To all evidence, the FSC appears to be coming a bit late, having regularly been in receipt of those audited financial reports in past years and not having questioned the auditors at the relevant time. Besides, also having had the power by law to conduct its own onsite investigations of any anomalies of group companies falling under its supervisory oversight, that might have drawn its adverse attention at the material time.
Inconclusiveness and disarray
As all these events show, the matter is dragging out, leave aside the loss of value of assets due to the resolution approach adopted and the lost opportunity to straighten out matters relating to the group less damagingly when it was, for all practical purposes, a going concern.
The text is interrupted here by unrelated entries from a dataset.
-- ==== Sys2Proof/Machine/Parse.lean ====
section
/-! DEFINITION. The parser: its instructions and the parse of one pass (R168 to R178), the key it
leaves (R179 to R182), and PARSE_LOAD and PARSE_INSTALL (R173, R457, R458). -/

namespace Sys2Proof.Machine

open Sys2Proof

/-! ### Instruction words (R172) -/

/-- The word DONE, which every address holds after cold reset (R173). -/
def doneWord : Word64 := BitVec.ofNat 64 (0x0D * 2 ^ 58)

def opOf (w : Nat) : Nat := fld w 58 6

/-- The bits of an instruction word that its opcode assigns, opcode included. -/
def assignedBits (op : Nat) : List (Nat × Nat) :=
  (58, 6) :: (match op with
    | 0x01 => [(55, 3), (46, 9), (43, 3), (39, 4)]
    | 0x02 => [(49, 9), (43, 6), (36, 7)]
    | 0x03 => [(55, 3), (36, 7)]
    | 0x04 => [(55, 3), (0, 16)]
    | 0x05 => [(55, 3), (52, 3), (49, 3), (46, 3), (45, 1), (0, 16)]
    | 0x06 => [(55, 3), (47, 8), (45, 2), (35, 10), (34, 1)]
    | 0x07 => [(52, 6), (49, 3)]
    | 0x08 => [(55, 3), (54, 1), (0, 16)]
    | 0x09 => [(55, 3), (52, 3), (40, 12), (0, 16)]
    | 0x0A => [(55, 3), (51, 4), (43, 8)]
    | 0x0B => [(50, 8)]
    | 0x0C => [(0, 16)]
    | 0x0E => [(50, 8)]
    | _ => [])

/-- The assigned bits of a word alone. -/
def keptBits (w : Nat) (l : List (Nat × Nat)) : Nat :=
  l.foldl (fun a f => a + fld w f.1 f.2 * 2 ^ f.1) 0

/-- A case word's VALUE, MASK and NODE. -/
def caseValue (w : Nat) : Nat := fld w 48 16
def caseMask (w : Nat) : Nat := fld w 32 16
def caseNode (w : Nat) : Nat := fld w 24 8

/-! ### The parse of one pass (R168 to R178) -/

/-- What stays the same during a pass. -/
structure Pass where
  frame : Bytes
  len : Nat
  /-- The frame is at its minimum length (R174). -/
  least : Bool

/-- An engine's state (R170). -/
structure Engine where
  c : Nat
  g : List Nat
  lim : Nat
  limHeader : Bool
  hdrs : List HdrInst
  zone : Bytes
  flags : Nat

/-- How a parse ended (R177). -/
inductive ParseEnd where
  | done
  | depth
  | malformed (reason : Nat)
  | fail (reason : Nat)
  | limit
  deriving DecidableEq, Repr

def Engine.reg (x : Engine) (i : Nat) : Nat := x.g.getD i 0

def Engine.put (x : Engine) (i v : Nat) : Engine := { x with g := x.g.set i (v % 65536) }

/-- Extract bytes from kp on replaced. -/
def Engine.store (x : Engine) (kp : Nat) (b : Bytes) : Engine :=
  { x with zone := (x.zone.take kp ++ b ++ x.zone.drop (kp + b.length)).take 72 }

/-- A read whose last byte is `last`, or a move that brings C to `last`: R176. -/
def reach (last len most : Nat) : Option ParseEnd :=
  if last > len then some (.malformed 0x21) else if last > most then some .depth else none

/-- The functions of ALU (R172). -/
def aluOf (fn a b : Nat) : Nat :=
  match fn with
  | 0 => a + b
  | 1 => a + 65536 - b
  | 2 => Nat.land a b
  | 3 => Nat.lor a b
  | 4 => Nat.xor a b
  | 5 => if b < 16 then a * 2 ^ b else 0
  | _ => if b < 16 then a / 2 ^ b else 0

/-- The comparisons of BR (R172). -/
def brOf (cmp a b : Nat) : Bool :=
  match cmp with
  | 0 => a == b
  | 1 => a != b
  | 2 => decide (a < b)
  | _ => decide (a ≥ b)

/-- W bits from bit BIT of byte i (R172 LD). -/
def readBits (f : Bytes) (i b w : Nat) : Nat := be f i 3 / 2 ^ (24 - b - w) % 2 ^ w

/-- LEN (R174). -/
def lenCheck (p : Pass) (x : Engine) (w : Nat) : Except ParseEnd Engine :=
  let e : Int := (x.c : Int) + (x.reg (fld w 55 3) * 2 ^ fld w 45 2 : Nat) + sint 10 (fld w 35 10)
  let bad : Except ParseEnd Engine := .error (.malformed (fld w 47 8))
  if e < x.c then bad
  else
    let n := e.toNat
    if bit w 34 then (if n ≤ x.lim then .ok x else bad)
    else if x.limHeader then (if n = x.lim then .ok x else bad)
    else if n = x.lim then .ok { x with limHeader := true }
    else if n < x.lim ∧ x.lim - n ≤ 63 ∧ p.least then .ok { x with lim := n, limHeader := true }
    else bad

/-- A move of C by n (R176). -/
def moveTo (p : Pass) (x : Engine) (n : Nat) : Except ParseEnd Engine :=
  match reach (x.c + n) p.len 512 with
  | some e => .error e
  | none => .ok { x with c := x.c + n }

/-- HDR (R172, R176). -/
def header (p : Pass) (x : Engine) (w : Nat) : Except ParseEnd Engine :=
  let n := x.reg (fld w 49 3)
  match moveTo p x n with
  | .error e => .error e
  | .ok y =>
    if x.hdrs.length = 12 then .error .depth
    else .ok { y with hdrs := x.hdrs ++ [{ typ := fld w 52 6, off := x.c, len := n }] }

/-- The engine after an instruction that goes on to the next one, or the end it makes. -/
def compute1 (p : Pass) (x : Engine) (w : Nat) : Except ParseEnd Engine :=
  match opOf w with
  | 0x00 => .ok x
  | 0x01 =>
    let i := x.c + fld w 46 9
    let n := fld w 39 4 + 1
    match reach (i + (fld w 43 3 + n - 1) / 8 + 1) p.len 512 with
    | some e => .error e
    | none => .ok (x.put (fld w 55 3) (readBits p.frame i (fld w 43 3) n))
  | 0x02 =>
    let i := x.c + fld w 49 9
    let n := fld w 43 6 + 1
    match reach (i + n) p.len 512 with
    | some e => .error e
    | none => .ok (x.store (fld w 36 7) (slice p.frame i n))
  | 0x03 => .ok (x.store (fld w 36 7) (beBytes 2 (x.reg (fld w 55 3))))
  | 0x04 => .ok (x.put (fld w 55 3) (fld w 0 16))
  | 0x05 =>
    let b := if bit w 45 then fld w 0 16 else x.reg (fld w 49 3)
    .ok (x.put (fld w 55 3) (aluOf (fld w 46 3) (x.reg (fld w 52 3)) b))
  | 0x06 => lenCheck p x w
  | 0x07 => header p x w
  | 0x08 => moveTo p x (if bit w 54 then fld w 0 16 else x.reg (fld w 55 3))
  | 0x0C => .ok { x with flags := Nat.lor x.flags (fld w 0 16) }
  | 0x0D => .error .done
  | 0x0E => .error (.fail (fld w 50 8))
  | _ => .error .limit

def storeWord (s : State) (a : Nat) : Nat := (tget doneWord s.cls.store a).toNat

/-- The instruction address of a node, none where its entry is not valid (R167, R171). -/
def nodeAddr (s : State) (n : Nat) : Option Nat := tget (some 0) s.cls.nodes n

/-- The node that a SW at address a goes to (R172). -/
def switchNode (s : State) (a g w : Nat) : Nat :=
  let cases := (List.range (fld w 51 4)).map (fun i => storeWord s (a + 1 + i))
  match cases.find? (fun c => Nat.land g (caseMask c) == caseValue c) with
  | some c => caseNode c
  | none => fld w 43 8

/-- A case word of a SW instruction is lost (R507). -/
def lostCases (s : State) (a : Nat) (w : Nat) : Bool :=
  opOf w == 0x0A && (List.range (fld w 51 4)).any (fun i => itemLost s 5 (item 0 (a + 1 + i)))

/-- One instruction, or a lost word, which ends the parse as PARSE_PROGRAM (R507): the address and engine that follow,
or the end. -/
def parseStep (s : State) (p : Pass) (a : Nat) (x : Engine) : Except ParseEnd (Option Nat × Engine) :=
  let w := storeWord s a
  if itemLost s 5 (item 0 a) || lostCases s a w then .error .limit
  else match opOf w with
  | 0x09 =>
    .ok (if brOf (fld w 52 3) (x.reg (fld w 55 3)) (fld w 0 16) then some (fld w 40 12)
      else some (a + 1), x)
  | 0x0A => .ok (nodeAddr s (switchNode s a (x.reg (fld w 55 3)) w), x)
  | 0x0B => .ok (nodeAddr s (fld w 50 8), x)
  | _ =>
    match compute1 p x w with
    | .error e => .error e
    | .ok y => .ok (some (a + 1), y)

/-- The outcome of a parse: how it ended, the engine, and the addresses executed in order. -/
structure Parsed where
  ending : ParseEnd
  engine : Engine
  addrs : List Nat

/-- At most n more instructions from address a (R169). -/
def runParse (s : State) (p : Pass) : Nat → Option Nat → Engine → List Nat → Parsed
  | 0, _, x, l => { ending := .limit, engine := x, addrs := l.reverse }
  | _ + 1, none, x, l => { ending := .limit, engine := x, addrs := l.reverse }
  | n + 1, some a, x, l =>
    match parseStep s p a x with
    | .error e => { ending := e, engine := x, addrs := (a :: l).reverse }
    | .ok (b, y) => runParse s p n b y (a :: l)

/-- The engine at the start of a pass (R170, R181). -/
def startEngine (len pass : Nat) (decrypted : Bool) : Engine :=
  { c := 0, g := List.replicate 8 0, lim := if pass = 0 then len - 4 else len, limHeader := false
    hdrs := [], zone := zeros 72, flags := 4 * b2n decrypted }

/-- What R177 and R178 do to the engine when its parse has ended. -/
def endParse (s : State) (r : Parsed) : Parsed :=
  let f0 := if r.ending = .depth then setBit r.engine.flags 0 true else r.engine.flags
  if bit f0 4 then
    let pos := s.cls.pos
    let x := r.engine.store pos.zoneBase (zeros pos.zoneLen)
    { r with engine := { x with flags := setBit f0 1 false } }
  else { r with engine := { r.engine with flags := f0 } }

/-- The parse of a packet's pass from a node (R171); the last byte that a read may reach is the one
before the frame end. -/
def parsePacket (s : State) (p : Pkt) (node : Nat) : Parsed :=
  let len := p.frame.length
  endParse s (runParse s
    { frame := p.frame, len := len, least := len == (if p.pass = 0 then 64 else 60) }
    48 (nodeAddr s node) (startEngine len p.pass p.decrypted) [])

/-! ### The key (R179) -/

/-- Key bits [639:576]. -/
def keyMeta (p : Pkt) (hcount flags : Nat) : Nat :=
  p.inPort * 2 ^ 58 + p.source * 2 ^ 56 + p.pass * 2 ^ 54 + hcount * 2 ^ 50 + flags * 2 ^ 34
    + p.portId.toNat * 2 ^ 18

/-- The 80 bytes of the key, key bits [639:632] first. -/
def keyBytes (p : Pkt) (x : Engine) : Bytes := beBytes 8 (keyMeta p x.hdrs.length x.flags) ++ x.zone

/-! ### PARSE_LOAD and PARSE_INSTALL (R173, R457, R458) -/

/-- The zones of case words, first address and length, of the words loaded, in rising order. -/
def caseZones (l : List (Nat × Nat)) : List (Nat × Nat) :=
  (l.foldl (fun (acc : List (Nat × Nat) × Nat) e =>
    if e.1 ≥ acc.2 ∧ opOf e.2 = 0x0A then
      (acc.1 ++ [(e.1 + 1, fld e.2 51 4)], e.1 + fld e.2 51 4 + 1)
    else acc) ([], 0)).1

def inZone (zones : List (Nat × Nat)) (a : Nat) : Bool :=
  zones.any (fun z => decide (z.1 ≤ a) && decide (a < z.1 + z.2))

/-- An instruction's fields break a rule of R173. -/
def instrFault (zones : List (Nat × Nat)) (nodeOk : Nat → Bool) (a w : Nat) : Bool :=
  let op := opOf w
  decide (op ≥ 0x0F) || keptBits w (assignedBits op) != w
    || (a == 4095 && !([0x0A, 0x0B, 0x0D, 0x0E].contains op))
    || (match op with
      | 0x02 => decide (fld w 36 7 + fld w 43 6 + 1 > 72)
      | 0x03 => decide (fld w 36 7 > 70)
      | 0x05 => fld w 46 3 == 7
      | 0x06 => !(decide (0x21 ≤ fld w 47 8) && decide (fld w 47 8 ≤ 0x29))
      | 0x09 => decide (fld w 52 3 ≥ 4) || inZone zones (fld w 40 12)
      | 0x0A => !nodeOk (fld w 43 8) || decide (a + fld w 51 4 > 4095)
      | 0x0B => !nodeOk (fld w 50 8)
      | 0x0C => bit w 0 || bit w 2 || bit w 3
      | 0x0E =>
        let r := fld w 50 8
        !((decide (0x21 ≤ r) && decide (r ≤ 0x29)) || (decide (0xC0 ≤ r) && decide (r ≤ 0xDF)))
      | _ => false)

/-- A case word breaks a rule of R173. -/
def caseFault (nodeOk : Nat → Bool) (w : Nat) : Bool := fld w 0 24 != 0 || !nodeOk (caseNode w)

/-- The load buffer's words that differ from DONE. -/
def loadedWords (s : State) : List (Nat × Nat) := s.cls.load.map (fun e => (e.1, e.2.toNat))

/-- The lowest address at fault of the load buffer. -/
def loadFault (s : State) (nodeOk : Nat → Bool) : Option Nat :=
  let l := loadedWords s
  let zones := caseZones l
  let words := (l.filter (fun e => !inZone zones e.1 && instrFault zones nodeOk e.1 e.2)).map (·.1)
  let cases := (zones.flatMap (fun z => (List.range z.2).map (z.1 + ·))).filter
    (fun a => decide (a < 4096) && caseFault nodeOk (tget doneWord s.cls.load a).toNat)
  (words ++ cases).foldl (fun o a => match o with
    | none => some a
    | some b => some (min a b)) none

def cmdParseLoad : CmdSpec where
  opcode := 0x0301
  lenOk := countedLen 8 8 (fun a => le a 2 2)
  args := fun a =>
    [rangeArg 0 2 (fun v => decide (v ≤ 4095) && (decide (240 < le a 2 2) || decide (v + le a 2 2 ≤ 4096))),
      boundArg 2 2 1 240,
      anyArg 8 (8 * le a 2 2)]
  legal := clsS
  run := fun _ a s =>
    let put := fun (t : Tab Word64) (i : Nat) =>
      tset doneWord t (le a 0 2 + i) (BitVec.ofNat 64 (le a (8 + 8 * i) 8))
    done { s with cls := { s.cls with load := (List.range (le a 2 2)).foldl put s.cls.load } }

/-- PARSE_LOAD (R457, R458). -/
def execParseLoad (n : Fin 16) (s : State) : Answer := .next (takeUp cmdParseLoad n s)

/-- Node n's entry in the arguments of PARSE_INSTALL. -/
def nodeArg (a : Bytes) (n : Nat) : Nat := le a (2 * n) 2

def nodeArgOk (a : Bytes) (n : Nat) : Bool := bit (nodeArg a n) 15

/-- A valid node entry whose address is a case word. -/
def nodeOnCase (s : State) (a : Bytes) : Option (Nat × Nat) :=
  let zones := caseZones (loadedWords s)
  ((List.range 256).find? (fun n => nodeArgOk a n && inZone zones (fld (nodeArg a n) 0 12))).map
    (fun n => (stFormat, 2 * n))

/-- The checks of R173 beyond the fields themselves; a load-buffer fault is reported as 0x8000_0000
plus its address, and so as an offset above every argument's (R173, R414). -/
def installFault (s : State) (a : Bytes) : Option (Nat × Nat) :=
  match nodeOnCase s a with
  | some f => some f
  | none => (loadFault s (nodeArgOk a)).map (fun w => (stFormat, 0x80000000 - 0x040 + w))

def installNodes (a : Bytes) : Tab (Option Nat) :=
  (List.range 256).foldl (fun t n =>
    tset (some 0) t n (if nodeArgOk a n then some (fld (nodeArg a n) 0 12) else none)) []

def cmdParseInstall : CmdSpec where
  opcode := 0x0302
  lenOk := fixedLen 518
  args := fun a =>
    (List.range 256).map (fun n =>
      { off := 2 * n, len := 2, bad := fun v => if fld v 12 3 = 0 then 0 else stFormat })
    ++ [boundArg 512 1 0 70, boundArg 513 1 0 70, boundArg 514 1 0 70, boundArg 515 1 0 71,
      boundArg 516 1 0 71,
      rangeArg 517 1 (fun v => decide (v ≤ 72) && decide (byteAt a 516 + v ≤ 72))]
  also := installFault
  legal := clsS
  run := fun _ a s =>
    let pos : Positions := {
      l4Src := byteAt a 512, l4Dst := byteAt a 513, vid := byteAt a 514, dscp := byteAt a 515
      zoneBase := byteAt a 516, zoneLen := byteAt a 517 }
    done (recover (fun e => e.region == 5 && e.item % 8 == 0)
      { s with cls := { s.cls with store := s.cls.load, nodes := installNodes a, pos := pos } })

/-- PARSE_INSTALL (R173, R457, R458). -/
def execParseInstall (n : Fin 16) (s : State) : Answer := .next (takeUp cmdParseInstall n s)

end Sys2Proof.Machine
end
We are increasingly going into a direction of inconclusiveness and disarray. A lot of uncertainty has been created for the financial sector which is known to give the best results when it is not beset by such persistent uncertainty.
Now that the country has reached such a station, there was a need to halt the seemingly unending serializing of the story and thus extending the distress already produced. That might have been addressed by a Commission of Inquiry, chaired by a judge and a couple of truly independent assessors having the financial skills that it requires to establish facts. Did the government have sufficient evidence at the very start to proceed with the group the way it did? Was the BAI a foregone case of a financial disaster waiting to happen? Or, was it recoverable as a financial business had an alternative lawful resolution procedure been pursued instead? What needs to be done to forestall recurrence of such events and avoid situations requiring taxpayers to foot the bills from rash actions and decisions taken?
Hopefully, such a course of action will throw much light on the reality of things and free the economic space of Mauritius soon enough to indulge in business rather than in what increasingly looks like an unending blame game.